───── DATA ─────
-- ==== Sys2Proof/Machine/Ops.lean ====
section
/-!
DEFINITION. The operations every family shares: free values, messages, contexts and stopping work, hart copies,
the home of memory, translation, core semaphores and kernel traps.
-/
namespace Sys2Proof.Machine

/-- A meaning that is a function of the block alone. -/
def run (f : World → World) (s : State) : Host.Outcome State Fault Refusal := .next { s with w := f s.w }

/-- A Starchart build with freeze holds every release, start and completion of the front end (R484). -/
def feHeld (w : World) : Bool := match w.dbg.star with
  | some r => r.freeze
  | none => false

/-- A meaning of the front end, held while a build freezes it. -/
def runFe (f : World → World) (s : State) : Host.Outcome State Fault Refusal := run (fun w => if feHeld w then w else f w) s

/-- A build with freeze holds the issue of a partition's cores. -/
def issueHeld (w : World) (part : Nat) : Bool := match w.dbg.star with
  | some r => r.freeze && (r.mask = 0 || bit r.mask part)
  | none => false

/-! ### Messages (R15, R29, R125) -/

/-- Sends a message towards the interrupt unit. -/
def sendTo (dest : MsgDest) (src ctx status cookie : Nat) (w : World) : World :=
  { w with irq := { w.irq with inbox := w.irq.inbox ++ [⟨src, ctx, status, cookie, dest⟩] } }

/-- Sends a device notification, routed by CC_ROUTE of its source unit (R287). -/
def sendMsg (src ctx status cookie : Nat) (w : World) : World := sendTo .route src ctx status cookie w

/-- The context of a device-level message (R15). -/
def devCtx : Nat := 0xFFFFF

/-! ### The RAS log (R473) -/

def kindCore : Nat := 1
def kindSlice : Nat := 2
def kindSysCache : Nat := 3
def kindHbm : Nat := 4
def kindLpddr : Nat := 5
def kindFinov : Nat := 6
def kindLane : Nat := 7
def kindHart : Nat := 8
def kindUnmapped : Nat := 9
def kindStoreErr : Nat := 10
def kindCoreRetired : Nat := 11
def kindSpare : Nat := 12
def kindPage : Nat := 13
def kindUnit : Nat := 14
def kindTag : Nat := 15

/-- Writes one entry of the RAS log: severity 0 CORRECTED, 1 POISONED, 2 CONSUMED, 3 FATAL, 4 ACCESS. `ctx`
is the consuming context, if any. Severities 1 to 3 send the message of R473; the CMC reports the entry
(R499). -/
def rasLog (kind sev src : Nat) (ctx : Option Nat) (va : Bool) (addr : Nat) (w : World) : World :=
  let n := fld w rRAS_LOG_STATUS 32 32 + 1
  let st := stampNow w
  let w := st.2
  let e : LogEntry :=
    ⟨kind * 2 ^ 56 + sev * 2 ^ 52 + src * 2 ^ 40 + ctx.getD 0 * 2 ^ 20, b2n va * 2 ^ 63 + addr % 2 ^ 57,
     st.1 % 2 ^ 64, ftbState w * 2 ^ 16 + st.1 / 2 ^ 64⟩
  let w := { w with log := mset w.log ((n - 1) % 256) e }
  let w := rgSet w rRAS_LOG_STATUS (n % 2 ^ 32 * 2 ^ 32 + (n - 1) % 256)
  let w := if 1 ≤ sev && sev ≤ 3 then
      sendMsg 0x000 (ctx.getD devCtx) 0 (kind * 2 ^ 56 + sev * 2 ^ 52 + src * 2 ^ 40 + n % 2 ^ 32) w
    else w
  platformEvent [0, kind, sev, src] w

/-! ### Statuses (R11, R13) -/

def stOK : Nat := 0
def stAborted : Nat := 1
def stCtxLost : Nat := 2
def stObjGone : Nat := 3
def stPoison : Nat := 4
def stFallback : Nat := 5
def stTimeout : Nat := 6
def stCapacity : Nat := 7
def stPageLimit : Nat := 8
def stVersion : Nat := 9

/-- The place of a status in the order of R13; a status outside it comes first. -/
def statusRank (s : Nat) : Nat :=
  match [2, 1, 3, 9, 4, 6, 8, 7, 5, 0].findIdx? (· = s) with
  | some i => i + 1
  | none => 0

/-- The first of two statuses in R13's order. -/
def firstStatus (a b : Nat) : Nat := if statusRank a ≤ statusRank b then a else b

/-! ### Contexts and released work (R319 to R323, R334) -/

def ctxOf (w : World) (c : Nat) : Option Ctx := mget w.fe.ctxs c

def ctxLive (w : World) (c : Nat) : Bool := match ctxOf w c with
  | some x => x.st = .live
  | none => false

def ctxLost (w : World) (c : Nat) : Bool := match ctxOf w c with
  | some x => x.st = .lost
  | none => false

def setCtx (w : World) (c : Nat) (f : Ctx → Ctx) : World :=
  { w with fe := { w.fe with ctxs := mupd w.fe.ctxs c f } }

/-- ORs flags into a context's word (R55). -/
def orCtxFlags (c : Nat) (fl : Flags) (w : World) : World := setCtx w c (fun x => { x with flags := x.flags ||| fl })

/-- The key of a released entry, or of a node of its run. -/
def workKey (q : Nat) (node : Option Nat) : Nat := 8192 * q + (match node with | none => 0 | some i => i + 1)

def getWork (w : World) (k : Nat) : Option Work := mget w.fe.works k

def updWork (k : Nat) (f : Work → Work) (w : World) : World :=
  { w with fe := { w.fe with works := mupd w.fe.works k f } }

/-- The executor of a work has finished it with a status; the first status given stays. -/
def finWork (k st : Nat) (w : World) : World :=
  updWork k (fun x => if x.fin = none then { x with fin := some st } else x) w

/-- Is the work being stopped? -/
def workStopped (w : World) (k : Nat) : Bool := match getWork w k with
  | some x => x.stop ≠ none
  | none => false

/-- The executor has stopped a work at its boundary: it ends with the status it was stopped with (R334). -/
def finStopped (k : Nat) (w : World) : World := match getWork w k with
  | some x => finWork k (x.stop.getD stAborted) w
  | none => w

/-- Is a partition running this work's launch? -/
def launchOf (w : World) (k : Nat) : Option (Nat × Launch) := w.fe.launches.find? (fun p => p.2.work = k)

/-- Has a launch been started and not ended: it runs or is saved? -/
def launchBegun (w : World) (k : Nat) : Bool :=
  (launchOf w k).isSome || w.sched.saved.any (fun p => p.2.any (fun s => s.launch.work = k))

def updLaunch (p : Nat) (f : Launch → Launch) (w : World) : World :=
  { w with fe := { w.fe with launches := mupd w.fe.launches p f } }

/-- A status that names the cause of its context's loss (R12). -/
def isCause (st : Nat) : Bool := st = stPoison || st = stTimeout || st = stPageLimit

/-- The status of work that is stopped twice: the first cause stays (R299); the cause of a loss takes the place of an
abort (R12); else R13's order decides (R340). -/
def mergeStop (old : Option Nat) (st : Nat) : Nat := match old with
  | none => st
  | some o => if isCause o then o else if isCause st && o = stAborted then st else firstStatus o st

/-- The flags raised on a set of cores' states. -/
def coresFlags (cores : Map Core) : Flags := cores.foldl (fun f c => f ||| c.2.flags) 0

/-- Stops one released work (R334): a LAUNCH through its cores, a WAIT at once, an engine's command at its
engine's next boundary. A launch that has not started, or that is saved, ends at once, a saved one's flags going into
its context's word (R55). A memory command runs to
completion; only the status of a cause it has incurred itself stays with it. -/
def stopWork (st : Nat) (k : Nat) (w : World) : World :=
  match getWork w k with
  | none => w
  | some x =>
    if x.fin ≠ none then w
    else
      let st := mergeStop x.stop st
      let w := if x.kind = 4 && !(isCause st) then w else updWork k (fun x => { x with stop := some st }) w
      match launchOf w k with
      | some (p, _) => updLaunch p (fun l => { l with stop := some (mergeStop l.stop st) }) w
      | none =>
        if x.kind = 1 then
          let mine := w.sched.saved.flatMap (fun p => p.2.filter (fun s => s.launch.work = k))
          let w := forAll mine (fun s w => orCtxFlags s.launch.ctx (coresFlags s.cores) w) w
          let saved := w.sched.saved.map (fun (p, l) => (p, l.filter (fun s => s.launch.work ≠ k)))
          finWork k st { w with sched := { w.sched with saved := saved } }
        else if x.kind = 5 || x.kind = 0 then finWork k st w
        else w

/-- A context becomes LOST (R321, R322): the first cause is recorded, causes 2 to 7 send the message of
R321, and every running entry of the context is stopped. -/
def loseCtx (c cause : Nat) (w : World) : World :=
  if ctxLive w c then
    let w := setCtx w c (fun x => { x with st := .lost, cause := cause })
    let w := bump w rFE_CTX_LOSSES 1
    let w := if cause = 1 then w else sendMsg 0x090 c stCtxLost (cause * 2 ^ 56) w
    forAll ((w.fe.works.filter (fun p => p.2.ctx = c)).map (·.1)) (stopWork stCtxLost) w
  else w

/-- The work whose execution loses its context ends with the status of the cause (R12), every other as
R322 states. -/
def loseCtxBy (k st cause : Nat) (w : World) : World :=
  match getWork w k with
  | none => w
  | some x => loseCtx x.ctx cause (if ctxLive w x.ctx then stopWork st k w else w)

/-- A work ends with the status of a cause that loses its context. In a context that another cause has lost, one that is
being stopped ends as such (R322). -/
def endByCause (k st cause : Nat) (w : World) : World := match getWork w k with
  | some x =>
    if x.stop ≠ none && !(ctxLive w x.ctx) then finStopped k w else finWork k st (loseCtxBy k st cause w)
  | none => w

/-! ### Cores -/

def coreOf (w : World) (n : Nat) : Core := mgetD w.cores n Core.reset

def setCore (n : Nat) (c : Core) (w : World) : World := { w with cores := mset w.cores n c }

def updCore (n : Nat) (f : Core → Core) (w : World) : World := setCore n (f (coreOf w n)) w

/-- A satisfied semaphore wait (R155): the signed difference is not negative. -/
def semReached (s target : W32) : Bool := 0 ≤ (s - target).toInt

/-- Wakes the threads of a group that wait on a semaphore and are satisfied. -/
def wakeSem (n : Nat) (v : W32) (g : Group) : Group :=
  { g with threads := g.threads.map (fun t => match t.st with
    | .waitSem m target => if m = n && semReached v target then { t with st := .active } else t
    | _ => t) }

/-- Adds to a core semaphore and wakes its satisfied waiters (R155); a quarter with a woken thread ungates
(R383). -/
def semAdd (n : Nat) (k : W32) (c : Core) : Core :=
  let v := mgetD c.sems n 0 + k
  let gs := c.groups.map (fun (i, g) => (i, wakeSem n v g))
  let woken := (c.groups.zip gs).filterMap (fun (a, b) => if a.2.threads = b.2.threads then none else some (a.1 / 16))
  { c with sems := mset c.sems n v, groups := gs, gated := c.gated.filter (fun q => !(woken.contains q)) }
─────
- WHAT THE EXERCISE ASKS -
Give the lines of the material above again, exactly, from its first line through the line that contains "namespace Sys2Proof.Machine" and no further.

- EXERCISE SOLUTION -
-- ==== Sys2Proof/Machine/Ops.lean ====
section
/-!
DEFINITION. The operations every family shares: free values, messages, contexts and stopping work, hart copies,
the home of memory, translation, core semaphores and kernel traps.
-/
namespace Sys2Proof.Machine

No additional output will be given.